-- ==== Sys2Proof/Machine/FlashCmd.lean ====
section
/-!
DEFINITION. Sys2Proof/Machine/FlashCmd.lean: the commands of the flash translation layer and its channels (R241-R254).
-/
namespace Sys2Proof.Machine

/-! ### Programs (R241, R246) -/

/-- Pages of a block that share a word line: one in single-bit mode. -/
def lineOf (p : Pkg) (stream : Nat) : Nat := if singleBit p stream then 1 else Nat.max 1 p.wl

/-- The steps of a shard's journal that the primary's checkpoint at c makes superfluous leave it, with their units in flash; one that is
not yet in flash at both nodes stays in memory (R160). -/
def journalTrim (key : ShardKey) (c : Nat) (n : Node) : Node :=
  match shardFind n key with
  | none => n
  | some s =>
    let need := fun (last : Nat) => (s.steps ++ s.doneSteps).any (fun p => p.step.lastMsn = last && !(p.here && p.there))
    let goes := fun (last : Nat) => decide (last ≤ c) && !need last
    let (gone, rest) := n.ftl.jours.partition (fun j => j.1 = key && goes j.2.1)
    let n := ownRelease (gone.flatMap (fun j => j.2.2)) (ftlMod (fun f => { f with jours := rest }) n)
    shardMod key (fun s => { s with journal := s.journal.filter (fun m => !goes m.lastMsn) }) n

/-- The checkpoint of a shard is complete at c: the previous checkpoint's units are released (R248), and at the primary the journal up
to c (R160). No message of the fabric tells another holder of it: the other holders keep their journals (DESIGN CHOICE, log 166). -/
def ckptDone (k : Ckpt) (n : Node) : Node :=
  let old := (n.ftl.ckpts.filter (fun x => x.key = k.key && x.done)).flatMap (·.units)
  let n := ownRelease (old.filter (fun u => !k.units.contains u)) (ftlMod (fun f => { f with
    ckpts := (f.ckpts.filter (fun x => !(x.key = k.key && x.done))).map (fun x => if x = k then { x with done := true } else x) }) n)
  let n := shardMod k.key (fun s => { s with ckpt := k.c }) n
  match shardFind n k.key with
  | some s => if s.role = 0 then journalTrim k.key k.c n else n
  | none => n

/-- One unit of a shard's checkpoint is in flash; after the last one the record is written, and with it the checkpoint is
complete (R248). -/
def ckptUnit (key : ShardKey) (n : Node) : Node :=
  match n.ftl.ckpts.find? (fun k => k.key = key && !k.done) with
  | none => n
  | some k =>
    if k.left = 0 then ckptDone k n
    else
      let k' := { k with left := k.left - 1 }
      let n := ftlMod (fun f => { f with ckpts := f.ckpts.map (fun x => if x = k then k' else x) }) n
      if k'.left ≠ 0 then n
      else
        let (us, n) := ownWrite 3 none (some key) [bempty] n
        ftlMod (fun f => { f with ckpts := f.ckpts.map (fun x => if x = k' then { x with units := x.units ++ us } else x) }) n

/-- A unit is in flash: the map entry is switched unless a later write stands, and the writer is signalled (R241, R242). -/
def unitInFlash (u : WUnit) (n : Node) : Node :=
  if u.stream = 5 then n
  else
    let newer : Bool := match fmapGet n u.ua with | some m => decide (u.seq < m.seq) | none => false
    let n := if newer then n
      else fmapSet u.ua (some { mstate := 1, blk := u.blk, page := u.page, slot := u.slot, seq := u.seq, tid := u.tid, data := u.data }) n
    let n := ftlCnt 0x12C 1 n
    let n := if streamCode u.stream ≠ 4 then healthAdd 0x48 1 n else n
    let n := match u.jour with
      | some (key, last) => if n.ftl.buf.any (fun x => x.jour = u.jour) then n else stepInFlash key last n
      | none => n
    match u.ckpt with | some key => ckptUnit key n | none => n

/-- A program on a block completes with pass status. -/
def programDone (b : Nat) (n : Node) : Node :=
  let mine := n.ftl.buf.filter (fun u => u.blk = b && u.stage = 1)
  match lleast (fun x y => decide (x < y)) (mine.map (·.page)) with
  | none => n
  | some pg =>
    let p := pkgOf n b
    let k := fblkGet n b
    let line := lineOf p k.stream
    let w := pg / line
    let n := ftlMod (fun f => { f with
      susp := sset 0 f.susp (lunOf b) 0,
      buf := f.buf.map (fun u => if u.blk = b && u.stage = 1 && u.page = pg then { u with stage := 2 } else u) }) n
    if k.next < (w + 1) * line * setSlots p ∨ n.ftl.buf.any (fun u => u.blk = b && u.page / line = w && u.stage ≠ 2) then n
    else
      let ready := n.ftl.buf.filter (fun u => u.blk = b && u.page / line = w)
      let n := ftlMod (fun f => { f with buf := f.buf.filter (fun u => !(u.blk = b && u.page / line = w)) }) n
      ready.foldl (fun n u => unitInFlash u n) n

TRY IT —
Say how many lines contain "jours" in the material above; the number is the whole answer.

EXERCISE RESPONSE —
2